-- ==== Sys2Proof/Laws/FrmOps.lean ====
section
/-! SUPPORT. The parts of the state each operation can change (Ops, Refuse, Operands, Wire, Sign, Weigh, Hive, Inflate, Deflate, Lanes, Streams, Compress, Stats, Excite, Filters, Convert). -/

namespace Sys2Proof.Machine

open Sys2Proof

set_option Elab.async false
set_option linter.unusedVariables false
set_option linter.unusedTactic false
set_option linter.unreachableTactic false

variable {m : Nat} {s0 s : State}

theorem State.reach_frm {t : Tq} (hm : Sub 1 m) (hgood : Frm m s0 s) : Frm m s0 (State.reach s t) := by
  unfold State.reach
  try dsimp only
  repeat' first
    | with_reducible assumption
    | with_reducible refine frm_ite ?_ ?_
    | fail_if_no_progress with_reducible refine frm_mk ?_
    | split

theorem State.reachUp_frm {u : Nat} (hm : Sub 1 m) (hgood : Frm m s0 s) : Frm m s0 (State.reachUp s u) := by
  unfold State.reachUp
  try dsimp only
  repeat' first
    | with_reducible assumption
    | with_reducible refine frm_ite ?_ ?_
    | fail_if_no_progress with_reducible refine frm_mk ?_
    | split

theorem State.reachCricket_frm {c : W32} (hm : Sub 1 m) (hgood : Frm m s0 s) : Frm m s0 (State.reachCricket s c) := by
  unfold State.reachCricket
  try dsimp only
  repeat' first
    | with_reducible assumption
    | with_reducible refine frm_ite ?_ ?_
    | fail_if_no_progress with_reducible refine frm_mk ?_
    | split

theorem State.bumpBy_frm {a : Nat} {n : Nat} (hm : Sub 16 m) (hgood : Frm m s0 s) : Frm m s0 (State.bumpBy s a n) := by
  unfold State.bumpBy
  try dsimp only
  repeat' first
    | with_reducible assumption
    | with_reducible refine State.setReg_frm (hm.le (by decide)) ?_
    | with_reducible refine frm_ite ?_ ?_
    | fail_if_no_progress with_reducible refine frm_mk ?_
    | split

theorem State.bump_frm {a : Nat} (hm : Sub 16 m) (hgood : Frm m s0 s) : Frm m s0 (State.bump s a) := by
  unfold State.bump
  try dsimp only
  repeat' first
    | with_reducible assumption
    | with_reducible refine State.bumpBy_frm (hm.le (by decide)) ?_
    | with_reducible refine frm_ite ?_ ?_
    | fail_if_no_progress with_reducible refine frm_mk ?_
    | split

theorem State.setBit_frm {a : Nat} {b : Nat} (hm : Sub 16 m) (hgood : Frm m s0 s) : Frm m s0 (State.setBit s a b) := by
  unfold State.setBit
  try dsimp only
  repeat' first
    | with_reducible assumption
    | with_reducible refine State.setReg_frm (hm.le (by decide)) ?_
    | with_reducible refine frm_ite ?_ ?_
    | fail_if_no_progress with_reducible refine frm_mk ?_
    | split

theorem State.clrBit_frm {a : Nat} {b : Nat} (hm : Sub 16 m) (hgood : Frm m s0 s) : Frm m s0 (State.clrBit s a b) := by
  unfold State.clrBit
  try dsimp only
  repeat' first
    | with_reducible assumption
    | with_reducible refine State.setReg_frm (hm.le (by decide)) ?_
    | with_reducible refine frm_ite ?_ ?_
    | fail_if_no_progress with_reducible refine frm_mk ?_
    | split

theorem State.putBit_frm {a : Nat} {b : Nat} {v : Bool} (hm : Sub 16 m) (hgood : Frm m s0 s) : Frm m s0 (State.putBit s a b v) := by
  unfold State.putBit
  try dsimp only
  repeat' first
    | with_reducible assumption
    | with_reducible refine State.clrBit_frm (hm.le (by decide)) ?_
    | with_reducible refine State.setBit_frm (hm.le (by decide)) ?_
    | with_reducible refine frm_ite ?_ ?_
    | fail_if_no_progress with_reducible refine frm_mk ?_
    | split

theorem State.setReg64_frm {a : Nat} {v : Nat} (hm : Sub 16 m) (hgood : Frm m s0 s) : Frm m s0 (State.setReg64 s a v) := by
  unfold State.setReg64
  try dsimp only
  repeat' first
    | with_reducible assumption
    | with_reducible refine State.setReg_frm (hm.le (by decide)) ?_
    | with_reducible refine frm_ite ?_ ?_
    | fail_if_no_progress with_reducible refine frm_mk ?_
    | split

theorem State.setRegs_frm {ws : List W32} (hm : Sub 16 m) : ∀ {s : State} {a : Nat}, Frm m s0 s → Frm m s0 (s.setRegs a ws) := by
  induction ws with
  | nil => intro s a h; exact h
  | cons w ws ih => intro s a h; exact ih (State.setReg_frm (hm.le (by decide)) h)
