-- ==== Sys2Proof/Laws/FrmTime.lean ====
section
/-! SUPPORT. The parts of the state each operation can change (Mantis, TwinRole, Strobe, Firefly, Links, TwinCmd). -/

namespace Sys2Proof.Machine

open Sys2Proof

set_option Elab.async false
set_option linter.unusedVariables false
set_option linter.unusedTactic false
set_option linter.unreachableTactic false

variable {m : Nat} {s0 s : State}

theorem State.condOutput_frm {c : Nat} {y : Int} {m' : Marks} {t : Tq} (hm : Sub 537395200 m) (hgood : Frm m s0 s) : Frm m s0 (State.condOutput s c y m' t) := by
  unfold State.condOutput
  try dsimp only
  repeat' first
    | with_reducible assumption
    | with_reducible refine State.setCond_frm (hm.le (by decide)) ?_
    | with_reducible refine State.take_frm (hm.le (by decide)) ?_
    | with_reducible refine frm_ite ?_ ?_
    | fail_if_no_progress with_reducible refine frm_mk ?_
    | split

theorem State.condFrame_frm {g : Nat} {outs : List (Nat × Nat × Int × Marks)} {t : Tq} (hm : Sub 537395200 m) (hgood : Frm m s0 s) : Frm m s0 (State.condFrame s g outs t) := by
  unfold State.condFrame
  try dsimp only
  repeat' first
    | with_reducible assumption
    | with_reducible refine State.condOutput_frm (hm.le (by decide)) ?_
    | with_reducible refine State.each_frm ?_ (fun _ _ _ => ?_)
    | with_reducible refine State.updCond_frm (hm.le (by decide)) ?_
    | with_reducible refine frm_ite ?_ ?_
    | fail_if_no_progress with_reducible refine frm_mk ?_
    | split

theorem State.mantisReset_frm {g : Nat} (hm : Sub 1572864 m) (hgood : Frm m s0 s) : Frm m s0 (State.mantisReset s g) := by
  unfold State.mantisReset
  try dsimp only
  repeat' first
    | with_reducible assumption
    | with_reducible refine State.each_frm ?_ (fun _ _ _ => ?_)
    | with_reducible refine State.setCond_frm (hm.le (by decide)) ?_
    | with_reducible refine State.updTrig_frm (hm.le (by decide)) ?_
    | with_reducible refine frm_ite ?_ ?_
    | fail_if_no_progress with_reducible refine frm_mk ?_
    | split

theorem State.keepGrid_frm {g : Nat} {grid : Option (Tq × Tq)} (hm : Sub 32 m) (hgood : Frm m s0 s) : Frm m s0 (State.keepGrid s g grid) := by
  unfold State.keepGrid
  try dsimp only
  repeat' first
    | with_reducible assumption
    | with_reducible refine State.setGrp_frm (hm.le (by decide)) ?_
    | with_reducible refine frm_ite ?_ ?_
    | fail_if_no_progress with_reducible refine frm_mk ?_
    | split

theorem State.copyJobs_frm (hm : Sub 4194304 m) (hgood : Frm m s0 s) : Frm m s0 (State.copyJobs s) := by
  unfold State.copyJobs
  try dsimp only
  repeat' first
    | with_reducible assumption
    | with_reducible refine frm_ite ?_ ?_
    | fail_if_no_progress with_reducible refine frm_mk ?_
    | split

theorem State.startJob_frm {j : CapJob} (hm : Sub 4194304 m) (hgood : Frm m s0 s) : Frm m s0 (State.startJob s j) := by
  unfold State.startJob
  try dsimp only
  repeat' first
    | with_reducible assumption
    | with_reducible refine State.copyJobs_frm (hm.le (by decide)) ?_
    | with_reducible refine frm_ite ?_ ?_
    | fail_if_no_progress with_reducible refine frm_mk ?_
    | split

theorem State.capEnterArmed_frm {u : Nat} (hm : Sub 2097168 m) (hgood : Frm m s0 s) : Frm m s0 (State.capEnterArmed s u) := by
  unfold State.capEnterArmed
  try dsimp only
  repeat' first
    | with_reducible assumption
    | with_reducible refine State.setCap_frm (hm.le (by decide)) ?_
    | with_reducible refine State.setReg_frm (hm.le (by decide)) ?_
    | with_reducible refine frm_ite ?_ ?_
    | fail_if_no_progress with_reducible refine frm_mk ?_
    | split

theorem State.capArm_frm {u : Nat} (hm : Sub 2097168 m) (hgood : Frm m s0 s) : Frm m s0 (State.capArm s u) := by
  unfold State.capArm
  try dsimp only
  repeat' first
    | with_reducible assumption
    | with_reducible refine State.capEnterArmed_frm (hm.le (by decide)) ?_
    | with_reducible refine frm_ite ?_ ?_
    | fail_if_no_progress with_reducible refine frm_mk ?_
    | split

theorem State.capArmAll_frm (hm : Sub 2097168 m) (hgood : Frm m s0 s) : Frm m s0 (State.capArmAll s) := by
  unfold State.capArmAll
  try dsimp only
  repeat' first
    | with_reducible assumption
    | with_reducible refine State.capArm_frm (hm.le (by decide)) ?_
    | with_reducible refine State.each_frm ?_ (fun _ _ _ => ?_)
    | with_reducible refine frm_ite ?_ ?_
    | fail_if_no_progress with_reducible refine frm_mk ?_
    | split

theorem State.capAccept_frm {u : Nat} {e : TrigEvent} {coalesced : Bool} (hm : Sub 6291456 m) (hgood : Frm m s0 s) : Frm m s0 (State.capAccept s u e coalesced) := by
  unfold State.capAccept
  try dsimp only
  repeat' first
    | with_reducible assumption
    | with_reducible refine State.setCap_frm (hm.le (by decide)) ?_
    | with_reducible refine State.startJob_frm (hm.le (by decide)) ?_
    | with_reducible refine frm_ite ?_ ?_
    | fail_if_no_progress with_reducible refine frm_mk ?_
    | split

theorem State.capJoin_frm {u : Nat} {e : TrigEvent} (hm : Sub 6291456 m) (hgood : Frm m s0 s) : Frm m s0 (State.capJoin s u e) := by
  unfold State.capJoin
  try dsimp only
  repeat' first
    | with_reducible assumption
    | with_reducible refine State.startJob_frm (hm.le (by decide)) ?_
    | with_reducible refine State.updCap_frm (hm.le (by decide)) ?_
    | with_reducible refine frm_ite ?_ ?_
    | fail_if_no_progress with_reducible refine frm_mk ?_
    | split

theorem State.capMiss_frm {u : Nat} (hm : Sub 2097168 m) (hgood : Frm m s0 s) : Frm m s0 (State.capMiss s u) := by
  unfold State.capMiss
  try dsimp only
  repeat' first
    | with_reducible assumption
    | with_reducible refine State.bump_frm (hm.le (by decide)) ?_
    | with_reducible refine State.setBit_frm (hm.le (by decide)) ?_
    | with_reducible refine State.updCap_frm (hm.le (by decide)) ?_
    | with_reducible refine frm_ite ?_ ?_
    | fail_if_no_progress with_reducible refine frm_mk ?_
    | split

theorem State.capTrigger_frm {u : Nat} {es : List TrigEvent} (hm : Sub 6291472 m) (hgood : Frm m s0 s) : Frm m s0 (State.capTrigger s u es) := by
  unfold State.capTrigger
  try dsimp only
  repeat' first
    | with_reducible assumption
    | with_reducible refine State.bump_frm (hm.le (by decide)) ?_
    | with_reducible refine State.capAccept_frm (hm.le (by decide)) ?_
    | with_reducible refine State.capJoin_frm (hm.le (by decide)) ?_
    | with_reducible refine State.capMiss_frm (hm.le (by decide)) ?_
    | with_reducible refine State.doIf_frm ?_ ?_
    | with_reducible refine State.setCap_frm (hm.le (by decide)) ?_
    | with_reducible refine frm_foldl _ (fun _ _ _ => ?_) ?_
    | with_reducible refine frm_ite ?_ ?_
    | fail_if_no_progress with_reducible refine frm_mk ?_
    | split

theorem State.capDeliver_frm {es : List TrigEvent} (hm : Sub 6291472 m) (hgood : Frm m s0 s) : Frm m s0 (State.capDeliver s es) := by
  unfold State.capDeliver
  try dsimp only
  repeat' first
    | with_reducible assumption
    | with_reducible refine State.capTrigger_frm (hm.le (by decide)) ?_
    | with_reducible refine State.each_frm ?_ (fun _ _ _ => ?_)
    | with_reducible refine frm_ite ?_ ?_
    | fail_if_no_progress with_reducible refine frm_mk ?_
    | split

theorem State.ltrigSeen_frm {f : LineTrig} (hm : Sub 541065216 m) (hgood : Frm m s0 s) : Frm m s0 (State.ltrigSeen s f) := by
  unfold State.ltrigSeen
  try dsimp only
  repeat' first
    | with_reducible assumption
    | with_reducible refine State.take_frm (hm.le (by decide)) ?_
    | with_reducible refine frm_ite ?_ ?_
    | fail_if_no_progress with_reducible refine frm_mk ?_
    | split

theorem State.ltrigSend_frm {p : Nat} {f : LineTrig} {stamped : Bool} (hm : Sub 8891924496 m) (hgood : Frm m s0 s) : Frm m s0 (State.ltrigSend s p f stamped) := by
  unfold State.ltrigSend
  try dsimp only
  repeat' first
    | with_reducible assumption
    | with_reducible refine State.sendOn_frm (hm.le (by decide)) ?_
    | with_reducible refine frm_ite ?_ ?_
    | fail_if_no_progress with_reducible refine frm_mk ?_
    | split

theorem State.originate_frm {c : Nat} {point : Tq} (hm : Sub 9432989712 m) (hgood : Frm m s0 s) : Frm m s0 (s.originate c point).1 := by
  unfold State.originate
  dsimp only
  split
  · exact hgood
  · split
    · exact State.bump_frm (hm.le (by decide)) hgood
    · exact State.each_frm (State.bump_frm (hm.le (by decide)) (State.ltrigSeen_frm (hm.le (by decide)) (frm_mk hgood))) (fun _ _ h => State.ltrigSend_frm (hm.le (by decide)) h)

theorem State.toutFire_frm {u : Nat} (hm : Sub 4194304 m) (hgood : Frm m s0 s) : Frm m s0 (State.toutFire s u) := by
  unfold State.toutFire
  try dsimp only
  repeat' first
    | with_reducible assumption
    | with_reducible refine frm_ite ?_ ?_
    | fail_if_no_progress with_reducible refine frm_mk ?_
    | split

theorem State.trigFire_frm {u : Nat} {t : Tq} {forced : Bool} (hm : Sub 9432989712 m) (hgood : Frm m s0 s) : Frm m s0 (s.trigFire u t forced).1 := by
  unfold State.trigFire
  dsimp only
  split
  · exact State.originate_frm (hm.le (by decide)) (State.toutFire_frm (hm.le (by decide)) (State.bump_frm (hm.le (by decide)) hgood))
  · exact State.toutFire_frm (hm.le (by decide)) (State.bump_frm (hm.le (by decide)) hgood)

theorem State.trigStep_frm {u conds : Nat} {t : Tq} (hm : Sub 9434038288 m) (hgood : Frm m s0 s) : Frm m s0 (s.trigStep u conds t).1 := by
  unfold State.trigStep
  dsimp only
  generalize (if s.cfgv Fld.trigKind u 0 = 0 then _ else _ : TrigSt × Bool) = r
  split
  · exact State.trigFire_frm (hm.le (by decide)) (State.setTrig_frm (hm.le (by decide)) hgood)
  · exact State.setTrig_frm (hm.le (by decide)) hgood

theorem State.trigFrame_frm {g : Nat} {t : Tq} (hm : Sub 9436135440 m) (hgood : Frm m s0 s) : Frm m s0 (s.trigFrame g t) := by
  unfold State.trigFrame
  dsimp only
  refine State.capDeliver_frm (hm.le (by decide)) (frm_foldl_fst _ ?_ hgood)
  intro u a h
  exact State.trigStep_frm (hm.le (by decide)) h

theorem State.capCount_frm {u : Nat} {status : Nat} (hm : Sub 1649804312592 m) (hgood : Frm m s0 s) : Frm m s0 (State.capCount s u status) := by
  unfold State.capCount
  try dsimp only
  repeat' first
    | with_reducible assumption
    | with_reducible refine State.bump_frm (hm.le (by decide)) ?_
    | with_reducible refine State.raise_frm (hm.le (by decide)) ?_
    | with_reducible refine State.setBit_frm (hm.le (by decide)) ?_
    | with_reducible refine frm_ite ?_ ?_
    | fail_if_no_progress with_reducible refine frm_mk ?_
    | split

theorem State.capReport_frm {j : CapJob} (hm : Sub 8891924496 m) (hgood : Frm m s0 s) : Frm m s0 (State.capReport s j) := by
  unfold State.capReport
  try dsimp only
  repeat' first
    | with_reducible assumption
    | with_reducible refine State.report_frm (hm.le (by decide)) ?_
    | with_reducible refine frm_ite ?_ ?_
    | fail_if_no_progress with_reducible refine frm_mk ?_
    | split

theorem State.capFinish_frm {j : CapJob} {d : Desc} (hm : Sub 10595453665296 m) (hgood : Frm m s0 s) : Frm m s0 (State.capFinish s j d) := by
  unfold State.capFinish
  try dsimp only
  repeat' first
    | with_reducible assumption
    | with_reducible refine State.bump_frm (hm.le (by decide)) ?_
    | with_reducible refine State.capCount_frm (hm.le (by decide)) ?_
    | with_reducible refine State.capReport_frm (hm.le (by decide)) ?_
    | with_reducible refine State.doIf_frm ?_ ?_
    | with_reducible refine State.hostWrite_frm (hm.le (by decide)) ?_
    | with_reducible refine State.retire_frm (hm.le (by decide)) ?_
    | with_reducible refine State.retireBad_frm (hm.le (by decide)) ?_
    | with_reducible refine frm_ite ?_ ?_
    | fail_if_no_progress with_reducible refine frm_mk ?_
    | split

==

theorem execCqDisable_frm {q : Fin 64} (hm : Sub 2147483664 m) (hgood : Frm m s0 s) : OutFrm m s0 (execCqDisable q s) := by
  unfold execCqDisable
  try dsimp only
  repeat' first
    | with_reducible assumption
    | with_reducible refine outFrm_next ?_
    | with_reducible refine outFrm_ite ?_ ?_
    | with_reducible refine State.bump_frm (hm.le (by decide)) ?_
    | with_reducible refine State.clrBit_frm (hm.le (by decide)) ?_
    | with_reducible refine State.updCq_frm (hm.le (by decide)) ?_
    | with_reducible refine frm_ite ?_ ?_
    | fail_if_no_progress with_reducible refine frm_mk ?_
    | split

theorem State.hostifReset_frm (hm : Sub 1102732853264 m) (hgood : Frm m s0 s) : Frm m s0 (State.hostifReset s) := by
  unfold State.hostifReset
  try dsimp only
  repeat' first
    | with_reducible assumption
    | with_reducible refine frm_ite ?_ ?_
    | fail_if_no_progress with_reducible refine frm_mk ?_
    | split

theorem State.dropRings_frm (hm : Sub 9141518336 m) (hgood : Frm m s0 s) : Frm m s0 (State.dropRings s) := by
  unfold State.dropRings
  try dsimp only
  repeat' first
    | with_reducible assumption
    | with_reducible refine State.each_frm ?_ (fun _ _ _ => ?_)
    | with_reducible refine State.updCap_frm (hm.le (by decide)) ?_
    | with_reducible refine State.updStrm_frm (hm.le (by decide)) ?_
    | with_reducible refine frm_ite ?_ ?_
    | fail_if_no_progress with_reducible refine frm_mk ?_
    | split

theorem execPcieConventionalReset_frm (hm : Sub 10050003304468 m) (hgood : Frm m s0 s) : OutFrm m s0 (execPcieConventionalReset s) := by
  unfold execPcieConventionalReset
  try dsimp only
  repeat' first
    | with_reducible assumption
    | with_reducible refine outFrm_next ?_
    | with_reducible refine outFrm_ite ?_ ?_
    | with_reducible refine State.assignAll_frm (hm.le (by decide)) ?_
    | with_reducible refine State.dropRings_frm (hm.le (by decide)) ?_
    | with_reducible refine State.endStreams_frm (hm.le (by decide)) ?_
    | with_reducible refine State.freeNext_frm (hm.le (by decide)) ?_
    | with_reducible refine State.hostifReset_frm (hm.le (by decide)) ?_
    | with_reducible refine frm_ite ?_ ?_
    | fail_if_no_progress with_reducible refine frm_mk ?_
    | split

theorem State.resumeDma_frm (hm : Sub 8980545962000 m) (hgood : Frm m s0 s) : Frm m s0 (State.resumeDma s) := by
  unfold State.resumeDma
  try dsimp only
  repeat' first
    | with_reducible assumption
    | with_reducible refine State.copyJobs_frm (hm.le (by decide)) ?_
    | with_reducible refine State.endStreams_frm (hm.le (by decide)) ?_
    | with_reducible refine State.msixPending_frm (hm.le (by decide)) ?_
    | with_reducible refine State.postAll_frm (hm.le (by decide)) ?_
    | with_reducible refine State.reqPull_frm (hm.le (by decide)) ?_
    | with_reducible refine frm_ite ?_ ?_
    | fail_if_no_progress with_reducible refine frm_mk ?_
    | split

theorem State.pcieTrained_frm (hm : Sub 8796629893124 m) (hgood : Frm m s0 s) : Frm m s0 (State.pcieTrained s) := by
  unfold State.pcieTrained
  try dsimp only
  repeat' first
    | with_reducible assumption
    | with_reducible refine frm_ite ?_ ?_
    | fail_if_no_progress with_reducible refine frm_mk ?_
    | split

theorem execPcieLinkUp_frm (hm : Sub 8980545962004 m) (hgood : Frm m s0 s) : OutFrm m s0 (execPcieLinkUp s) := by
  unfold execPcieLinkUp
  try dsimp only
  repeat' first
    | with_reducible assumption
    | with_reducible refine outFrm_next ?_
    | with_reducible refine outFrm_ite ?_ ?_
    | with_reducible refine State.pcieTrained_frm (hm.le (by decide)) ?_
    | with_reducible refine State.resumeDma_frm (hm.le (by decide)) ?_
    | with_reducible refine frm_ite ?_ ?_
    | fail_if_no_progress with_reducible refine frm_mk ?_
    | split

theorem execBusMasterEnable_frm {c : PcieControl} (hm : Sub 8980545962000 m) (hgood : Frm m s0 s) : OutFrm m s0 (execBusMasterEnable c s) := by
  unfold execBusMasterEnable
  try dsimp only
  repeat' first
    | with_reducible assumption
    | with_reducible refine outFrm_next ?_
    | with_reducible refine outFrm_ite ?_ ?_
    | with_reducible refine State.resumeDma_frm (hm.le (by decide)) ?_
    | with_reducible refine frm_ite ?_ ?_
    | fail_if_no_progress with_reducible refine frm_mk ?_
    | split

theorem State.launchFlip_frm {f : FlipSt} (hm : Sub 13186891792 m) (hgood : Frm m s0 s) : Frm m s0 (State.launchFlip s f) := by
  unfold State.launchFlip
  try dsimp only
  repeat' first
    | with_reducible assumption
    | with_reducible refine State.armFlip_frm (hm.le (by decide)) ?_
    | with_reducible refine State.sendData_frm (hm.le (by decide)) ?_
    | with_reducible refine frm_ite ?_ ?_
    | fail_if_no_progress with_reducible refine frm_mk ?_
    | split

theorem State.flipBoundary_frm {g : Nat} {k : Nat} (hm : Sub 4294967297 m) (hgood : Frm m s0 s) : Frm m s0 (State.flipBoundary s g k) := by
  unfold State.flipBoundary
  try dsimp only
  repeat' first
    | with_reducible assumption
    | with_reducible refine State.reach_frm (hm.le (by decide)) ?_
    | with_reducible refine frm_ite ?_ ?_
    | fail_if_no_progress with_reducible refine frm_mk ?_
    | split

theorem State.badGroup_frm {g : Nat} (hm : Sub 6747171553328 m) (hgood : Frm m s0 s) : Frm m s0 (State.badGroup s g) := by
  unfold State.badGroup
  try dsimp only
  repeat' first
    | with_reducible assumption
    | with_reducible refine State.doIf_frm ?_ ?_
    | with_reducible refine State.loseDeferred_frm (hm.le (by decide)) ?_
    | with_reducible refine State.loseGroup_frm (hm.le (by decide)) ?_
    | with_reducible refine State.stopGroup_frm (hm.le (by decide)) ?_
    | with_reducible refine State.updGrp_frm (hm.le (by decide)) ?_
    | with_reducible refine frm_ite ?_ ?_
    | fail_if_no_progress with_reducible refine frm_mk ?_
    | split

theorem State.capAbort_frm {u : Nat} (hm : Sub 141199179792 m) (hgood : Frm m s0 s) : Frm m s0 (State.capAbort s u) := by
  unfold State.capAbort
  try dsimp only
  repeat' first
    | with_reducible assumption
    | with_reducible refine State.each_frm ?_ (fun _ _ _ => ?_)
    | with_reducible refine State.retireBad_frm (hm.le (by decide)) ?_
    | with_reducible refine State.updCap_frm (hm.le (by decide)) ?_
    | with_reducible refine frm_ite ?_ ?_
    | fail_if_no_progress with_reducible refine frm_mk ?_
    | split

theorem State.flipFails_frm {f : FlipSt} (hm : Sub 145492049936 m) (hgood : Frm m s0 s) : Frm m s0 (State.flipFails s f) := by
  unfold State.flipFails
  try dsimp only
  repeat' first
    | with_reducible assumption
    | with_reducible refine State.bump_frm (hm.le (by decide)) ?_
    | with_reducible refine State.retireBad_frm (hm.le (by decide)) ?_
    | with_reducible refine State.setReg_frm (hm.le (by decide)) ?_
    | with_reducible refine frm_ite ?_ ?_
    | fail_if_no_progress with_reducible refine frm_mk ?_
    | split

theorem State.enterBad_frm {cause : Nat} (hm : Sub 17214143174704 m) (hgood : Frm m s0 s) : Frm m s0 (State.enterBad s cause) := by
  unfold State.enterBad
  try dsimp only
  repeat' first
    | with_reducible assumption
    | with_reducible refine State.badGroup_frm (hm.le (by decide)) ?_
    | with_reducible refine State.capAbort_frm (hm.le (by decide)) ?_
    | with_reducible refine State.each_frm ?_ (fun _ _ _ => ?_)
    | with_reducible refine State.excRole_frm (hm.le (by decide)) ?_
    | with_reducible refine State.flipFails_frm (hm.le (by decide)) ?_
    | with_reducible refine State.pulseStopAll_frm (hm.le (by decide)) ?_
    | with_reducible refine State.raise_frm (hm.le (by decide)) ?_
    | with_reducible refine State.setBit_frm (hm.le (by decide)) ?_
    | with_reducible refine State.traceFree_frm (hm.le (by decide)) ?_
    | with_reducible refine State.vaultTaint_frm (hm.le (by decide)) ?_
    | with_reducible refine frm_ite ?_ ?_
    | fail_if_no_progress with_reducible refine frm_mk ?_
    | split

### Aim of the task
The lines needed are those in the data above that hold the string "capArmAll"; copy each of them.

### Exercise response
theorem State.capArmAll_frm (hm : Sub 2097168 m) (hgood : Frm m s0 s) : Frm m s0 (State.capArmAll s) := by
  unfold State.capArmAll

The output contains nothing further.